А Ева была занята другим делом: она вовсю штурмовала Лаймона с требованием обзавестить, в конце концов, приличной дачей! Ребенку нужен свежий воздух. Завод в городе дымит! Неужели Лаймону совсем не жалко своих несчастных детей?
- С дачей придется повременить, Ева, - мягко отказывал в просьбе Лаймон, - мне неудобно приставать к директору с такими просьбами. В конце концов, у меня летом отпуск, и мы, наконец, поедем к нашим. Отдохнем, подышим, покажем Артурчика, окрепнем на морском воздухе.

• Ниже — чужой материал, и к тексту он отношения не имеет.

/-! ## Finished tasks (R204) -/

/-- A bound context that has ended and has nothing open finishes its task, and with the last task its job ends. -/
theorem slabTaskFinish_done (hr : slabRuns s k cyc = true) (hb : (slabCtx s k x cyc).bound = true) (he : (slabCtx s k x cyc).ended = true)
    (hd : (slabCtx s k x cyc).endDone = false) (hs : (slabCtx s k x cyc).stopped = false) (ha : ((slabDev s k cyc).getSlab k).allDone x = true)
    (ho : (slabDev s k cyc).signalsOpen (tileOfSlab k) x (slabTime s k cyc) = false) :
    slabTaskFinish k x cyc s.found
      = ((slabDev s k cyc).modSCtx (2 * k + x) (fun c => { c with endDone := true })).endIfDone ((slabDev s k cyc).holderNo (halfOfUnit k)) := by
  rw [slabCtx] at hb he hd hs
  rw [slabDev, slabRun] at hb he hd hs ha ho ⊢
  simp only [slabTaskFinish, slabAt_eq hr, hb, he, hd, hs, ha, ho, Bool.not_false, Bool.and_self, gate_true]

end

/-- Settles O12: each command finds its slab run up to the cycle, its condition opens its gate, and the effect behind it is read off. -/
theorem slabCompletionResults : Obligations.SlabCompletionResults := by
  intro s k x cyc hr
  have hl : Live s := slabRuns_live hr
  exact ⟨fun _ hf => gives_of_live hl rfl (complete_due hr hf), fun _ hf => gives_of_live hl rfl (complete_due hr hf),
    fun _ hf => gives_of_live hl rfl (complete_due hr hf), gives_of_live hl rfl (streakUnitFree_selects hr),
    fun _ _ hj hm hsrc => gives_of_live hl rfl (dmaDescStart_takes hr hj hm hsrc),
    fun _ _ hj hkind => gives_of_live hl rfl (dmaDescComplete_finished hr hj hkind),
    fun hb he hd hs ha ho => gives_of_live hl rfl (slabTaskFinish_done hr hb he hd hs ha ho)⟩

end Sys2Proof.Machine

/-! PROOFS. The commands of slab contexts that need no engine (R203, R204, R216, R334), then O10. -/

namespace Sys2Proof.Machine

section
variable {s : State} {k x cyc : Nat} {h : SlabCmd}

/-! ## What the two shared forms of such commands do when they dispatch (R203, R204) -/

/-- A command with no effect of its own only moves the head on. -/
theorem idleCommand_dispatches (hd : dispatches s k x cyc h = true) {o : SlabOp} (ho : h.op = o) :
    s.found.idleCommand k x cyc o
      = ((slabDev s k cyc).dispatchSlab (2 * k + x) (slabTime s k cyc)).cmdSignal (2 * k + x) h.at_ (slabTime s k cyc) := by
  simp only [Dev.idleCommand, atHead_eq hd, ho, dispatches_can hd, beq_self_eq_true, Bool.and_self, gate_true]

/-- A command on the context acts on it once the next command is the head. -/
theorem plainCommand_dispatches (hd : dispatches s k x cyc h = true) {ok : SlabOp → Bool} (hok : ok h.op = true) (f : SlabOp → SCtx → SCtx) :
    s.found.plainCommand k x cyc ok f
      = (((slabDev s k cyc).dispatchSlab (2 * k + x) (slabTime s k cyc)).modSCtx (2 * k + x) (f h.op)).cmdSignal (2 * k + x) h.at_
          (slabTime s k cyc) := by
  simp only [Dev.plainCommand, atHead_eq hd, hok, dispatches_can hd, Bool.and_self, gate_true]

/-! ## BASE, LOOP, BARRIER and END (R204, R216, R217, R334) -/

theorem base_dispatches (hd : dispatches s k x cyc h = true) {r v st : Nat} (ho : h.op = .base r v st) :
    base k x cyc s.found = (((slabDev s k cyc).dispatchSlab (2 * k + x) (slabTime s k cyc)).modSCtx (2 * k + x) (fun c =>
      { c with baseVal := tabSet 0 r v c.baseVal, baseStride := tabSet 0 r st c.baseStride })).cmdSignal (2 * k + x) h.at_
        (slabTime s k cyc) := by
  rw [base, plainCommand_dispatches hd (by rw [ho]), ho]

theorem loop_dispatches (hd : dispatches s k x cyc h = true) {n body mask : Nat} (ho : h.op = .loop n body mask) :
    loop k x cyc s.found = (((slabDev s k cyc).dispatchSlab (2 * k + x) (slabTime s k cyc)).modSCtx (2 * k + x) (fun c =>
      { c with loops := ⟨c.pc, c.pc + body - 1, n, mask⟩ :: c.loops })).cmdSignal (2 * k + x) h.at_ (slabTime s k cyc) := by
  rw [loop, plainCommand_dispatches hd (by rw [ho]), ho]

/-- A BARRIER that has not arrived arrives, and stays the head until its round is released. -/
theorem barrier_arrives (hd : dispatches s k x cyc h = true) {ch : Nat} {rebase : Bool} (ho : h.op = .barrier ch rebase)
    (ha : (slabCtx s k x cyc).arrived = false) :
    barrier k x cyc s.found = ((slabDev s k cyc).modSCtx (2 * k + x) (fun c => { c with arrived := true })).arrive (tileOfSlab k) x ch rebase
      (slabTime s k cyc) := by
  simp only [barrier, atHead_eq hd, ho, dispatches_can hd, ha, Bool.not_false, Bool.and_self, gate_true]

theorem slabEnd_ends (hd : dispatches s k x cyc h = true) (ho : h.op = .finish) :
    slabEnd k x cyc s.found = ((slabDev s k cyc).modSCtx (2 * k + x) (fun c =>
      { c with ended := true, lastDispatch := some (slabTime s k cyc) })).cmdSignal (2 * k + x) h.at_ (slabTime s k cyc) := by
  simp only [slabEnd, atHead_eq hd, ho, dispatches_can hd, Bool.and_self, gate_true]

end

/-- Settles O10: the head that dispatches is the command, and what the command does with it is read off. -/
theorem slabPlainCommandResults : Obligations.SlabPlainCommandResults := by
  intro s k x cyc h hd
  have hl : Live s := slabRuns_live (dispatches_runs hd)
  exact ⟨fun ho => gives_of_live hl rfl (idleCommand_dispatches hd ho), fun ho => gives_of_live hl rfl (idleCommand_dispatches hd ho),
    fun _ _ _ ho => gives_of_live hl rfl (base_dispatches hd ho), fun _ _ _ ho => gives_of_live hl rfl (loop_dispatches hd ho),
    fun _ _ ho ha => gives_of_live hl rfl (barrier_arrives hd ho ha), fun ho => gives_of_live hl rfl (slabEnd_ends hd ho)⟩

end Sys2Proof.Machine

/-! PROOFS. The commands on partitions: PARTITION_CREATE with the fill of its regions, PARTITION_DESTROY and IMAGE_LOAD (R234, R296, R333, R451), then
O34. -/

namespace Sys2Proof.Machine

/-! ## The partitions and the regions beside a command's effect -/

/-- The partitions and the HBM regions: what freeing or binding a unit leaves alone. -/
def Dev.holdings (d : Dev) : List (Nat × Part) × List (Nat × Region) := (d.parts, d.mem.regions)

theorem ite_holdings {c : Prop} [Decidable c] {d e e' : Dev} (h : e.holdings = d.holdings) (h' : e'.holdings = d.holdings) :
    (if c then e else e').holdings = d.holdings := by
  split
  · exact h
  · exact h'

theorem parts_eq_of_holdings {d e : Dev} (h : d.holdings = e.holdings) : d.parts = e.parts := congrArg Prod.fst h

theorem regions_eq_of_holdings {d e : Dev} (h : d.holdings = e.holdings) : d.mem.regions = e.mem.regions := congrArg Prod.snd h

theorem getRegion_eq_of_regions {d e : Dev} (h : d.mem.regions = e.mem.regions) (k : Nat) : d.getRegion k = e.getRegion k :=
  congrArg (tabGet ({} : Region) k) h

theorem regionsOf_eq_of_regions {d e : Dev} (h : d.mem.regions = e.mem.regions) (n : Nat) : d.regionsOf n = e.regionsOf n := by
  simp only [Dev.regionsOf, getRegion_eq_of_regions h]

@[simp] theorem completed_getPart (d : Dev) (out : List Out) (rings : List (Nat × Ring)) (flash : Flash) (n : Nat) :
    (d.completed out rings flash).getPart n = d.getPart n := rfl

@[simp] theorem cleared_getPart (d : Dev) (ring : Nat) (a : Clearance) (n : Nat) : (d.cleared ring a).getPart n = d.getPart n := rfl

/-! ## PARTITION_CREATE (R296, R333, R451) -/

@[simp] theorem addRegion_parts (d : Dev) (n : Nat) (e : RegionEntry) : (d.addRegion n e).parts = d.parts := by
  unfold Dev.addRegion
  split <;> rfl

/-- The definition of a new partition. -/
def newPart (halves channels rings : Nat) (filling : Bool) : Part :=
  { live := true, halves := halves, channels := channels, rings := rings, filling := filling }

theorem createPart_parts (d : Dev) (n halves channels rings : Nat) (filling : Bool) :
    (d.createPart n halves channels rings filling).parts = (d.modPart n (fun _ => newPart halves channels rings filling)).parts := by
  unfold Dev.createPart
  refine (each_keeps (fun d => d.parts) _ (fun d q => ?_) _ _).trans (each_keeps (fun d => d.parts) _ (fun d h => modHalf_parts d h _) _ _)
  exact each_keeps (fun d => d.parts) _ (fun d k => modChan_parts d _ _) _ d

/-- The plan of a PARTITION_CREATE that passes its checks: it waits where it has regions to fill. -/
def createPlan (c : MbxCmd) : Plan where
  effect := fun d =>
    ((Dev.each ((upTo (fld c.a0 16 8)).map (regionEntry c.buffer)) (fun d e => d.addRegion (fld c.a0 0 3) e) d).createPart (fld c.a0 0 3)
      (fld c.a0 8 8) c.a1 c.a2 (decide (0 < fld c.a0 16 8)), { waits := decide (0 < fld c.a0 16 8) })

theorem partitionCreateSpec_accepts {d : Dev} {c : MbxCmd} (h : d.createFail c = none) :
    partitionCreateSpec.run c d = .go (createPlan c) := by
  simp only [partitionCreateSpec, h, createPlan]

theorem createPlan_parts (c : MbxCmd) (d : Dev) : ((createPlan c).effect d).1.parts
    = (d.modPart (fld c.a0 0 3) (fun _ => newPart (fld c.a0 8 8) c.a1 c.a2 (decide (0 < fld c.a0 16 8)))).parts := by
  have hregions := each_keeps (fun d => d.parts) _ (fun d e => addRegion_parts d (fld c.a0 0 3) e)
    ((upTo (fld c.a0 16 8)).map (regionEntry c.buffer)) d
  refine (createPart_parts _ _ _ _ _ _).trans ?_
  simp only [Dev.modPart, hregions]

theorem partitionCreate_completes {s : State} {c : MbxCmd} (h : mbxReady s partitionCreateSpec c) (hf : s.found.createFail c = none) :
    Completes (.partitionCreate c) s (fun t =>
      t.dev.getPart (fld c.a0 0 3) = newPart (fld c.a0 8 8) c.a1 c.a2 (decide (0 < fld c.a0 16 8)) ∧ (0 < fld c.a0 16 8 → waitsFor t c)
      ∧ ∀ k, k ≠ fld c.a0 0 3 → t.dev.getPart k = s.found.getPart k) := by
  obtain ⟨a, b, hrow⟩ := mbxRow_commits h fun a => partitionCreateSpec_accepts (d := s.found.cleared c.ring a) hf
  have hparts := getPart_eq_of_parts ((commit_parts (s.found.cleared c.ring a) partitionCreateSpec c b (createPlan c)).trans (createPlan_parts c _))
  refine completes_of_live h.1 rfl ?_
  simp only [hrow, settle_getPart, hparts, modPart_same, true_and]
  refine ⟨fun hcount => ?_, fun k hk => modPart_ne (s.found.cleared c.ring a) _ hk⟩
  rw [commit_waits partitionCreateSpec c b (p := createPlan c) (decide_eq_true hcount)]
  exact waitsFor_hold _ _ _ _ _

/-! ## The fill of new regions (R296) -/

/-- A table that drops keys reads the default under them, and as before under the others. -/
theorem tabGet_filter_key {α : Type} (dflt : α) (p : Nat → Bool) (k : Nat) (t : List (Nat × α)) :
    tabGet dflt k (t.filter (fun x => p x.1)) = if p k then tabGet dflt k t else dflt := by
  induction t with
  | nil => simp [tabGet]
  | cons x t ih =>
    obtain ⟨j, v⟩ := x
    by_cases hj : k = j
    · subst hj
      cases hp : p k <;> simp [hp, tabGet, ih]
    · cases hp : p j <;> simp [hp, tabGet, ih, hj]

theorem zero_byte (m : Mem) (a n c : Nat) : (m.zero a n).byte c = if a ≤ c ∧ c < a + n then 0 else m.byte c := by
  refine (tabGet_filter_key (0 : Byte) (fun c => !(decide (a ≤ c) && decide (c < a + n))) c m.cells).trans ?_
  rw [← Bool.decide_and]
  by_cases hin : a ≤ c ∧ c < a + n
  · simp [hin]
  · simp [hin, Mem.byte]

/-- The words of a region are zero (R296). -/
def Dev.zeroRegion (d : Dev) (k : Nat) : Dev :=
  { d with mem := d.mem.zero (k / 16 * 2 ^ 46 + (d.getRegion k).first) (d.getRegion k).bytes }

/-- An address lies in a region. -/
def Dev.inRegion (d : Dev) (k a : Nat) : Prop :=
  k / 16 * 2 ^ 46 + (d.getRegion k).first ≤ a ∧ a < k / 16 * 2 ^ 46 + (d.getRegion k).first + (d.getRegion k).bytes

theorem zeroRegion_holdings (d : Dev) (k : Nat) : (d.zeroRegion k).holdings = d.holdings := rfl

theorem zeroRegion_inRegion (d : Dev) (j k a : Nat) : (d.zeroRegion j).inRegion k a ↔ d.inRegion k a := Iff.rfl

theorem zeroRegion_byte {d : Dev} {k a : Nat} (h : d.mem.byte a = 0 ∨ d.inRegion k a) : (d.zeroRegion k).mem.byte a = 0 := by
  refine (zero_byte _ _ _ _).trans ?_
  split
  · rfl
  · exact h.resolve_right ‹_›

/-- What one of the listed regions holds, or was zero, is zero once they all have been filled. -/
theorem each_zeroRegion_byte {l : List Nat} {d : Dev} {a : Nat} (h : d.mem.byte a = 0 ∨ ∃ k ∈ l, d.inRegion k a) :
    (Dev.each l Dev.zeroRegion d).mem.byte a = 0 := by
  induction l generalizing d with
  | nil => exact h.resolve_right fun ⟨_, hk, _⟩ => nomatch hk
  | cons j l ih =>
    refine ih (d := d.zeroRegion j) ?_
    obtain hzero | ⟨k, hk, hin⟩ := h
    · exact .inl (zeroRegion_byte (.inl hzero))
    · obtain rfl | hk := List.mem_cons.1 hk
      · exact .inl (zeroRegion_byte (.inr hin))
      · exact .inr ⟨k, hk, (zeroRegion_inRegion d j k a).2 hin⟩

@[simp] theorem completeLate_mem (d : Dev) (w : Waiting) (r : Reply) : (d.completeLate w r).mem = d.mem := by
  unfold Dev.completeLate
  dsimp only
  obtain ⟨o, q, h⟩ := completeCmd_shape _ w.ring w.opcode w.tag w.headAfter w.irq w.audited false 0 r
  rw [h]
  dsimp only
  split <;> rfl

@[simp] theorem completeAll_mem (d : Dev) (pick : Waiting → Bool) (r : Waiting → Reply) : (d.completeAll pick r).mem = d.mem :=
  each_keeps (fun d => d.mem) _ (fun d w => completeLate_mem d w (r w)) _ d

theorem partitionFillDone_filling {d : Dev} {k : Nat} (h : (d.getPart k).filling = true) :
    partitionFillDone k d = ((Dev.each (d.regionsOf k) Dev.zeroRegion d).modPart k (fun p => { p with filling := false })).completeAll
      (fun w => w.opcode == 0x0010 && fld w.a0 0 3 == k) (fun _ => {}) := by
  simp only [partitionFillDone, h, gate_true]
  rfl

theorem partitionFillDone_completes {s : State} {k : Nat} (hl : Live s) (h : (s.found.getPart k).filling = true) :
    Completes (.partitionFillDone k) s (fun t => (t.dev.getPart k).filling = false ∧ t.dev.mem.regions = s.found.mem.regions
      ∧ ∀ r, r ∈ s.found.regionsOf k → ∀ a, s.found.inRegion r a → t.dev.mem.byte a = 0) := by
  refine completes_of_live hl rfl ?_
  rw [partitionFillDone_filling h]
  simp only [settle_getPart, settle_mem, completeAll_mem, modPart_mem, getPart_eq_of_parts (completeAll_parts _ _ _), modPart_same, true_and]
  refine ⟨?_, fun r hr a hin => each_zeroRegion_byte (.inr ⟨r, hr, hin⟩)⟩
  exact regions_eq_of_holdings (each_keeps Dev.holdings _ zeroRegion_holdings _ s.found)

/-! ## PARTITION_DESTROY (R451, R465) -/

@[simp] theorem unbindAll_holdings (d : Dev) (n : Nat) : (d.unbindAll n).holdings = d.holdings := by
  unfold Dev.unbindAll
  exact (each_keeps Dev.holdings _ (fun _ _ => by rfl) _ _).trans (each_keeps Dev.holdings _ (fun _ _ => by rfl) _ _)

- Тогда я там и останусь! – ответила ему Ева.
- Оставайся! – сухо произнес Лаймон, - если ты уродилась такой вздорной и глупой, и не понимаешь очевидных вещей – пожалуйста. Держать тебя не буду.
Супруги не разговаривали две недели. Они были такими – кричать и бить посуду не стали, но в семье поселилось ледяное молчание. Это они умели. Бирута чувствовала холод между любимыми родителями и пряталась у Надежды Николаевны. Маленький Артур капризничал и плохо ел, терял в весе и чахнул на глазах, разрывая сердце матери и отцу. Долго это продолжаться не могло. Пришлось мириться супругам. Худой мир лучше, как говорится.
И Лаймон начал хлопотать насчет дачи. Семья дороже.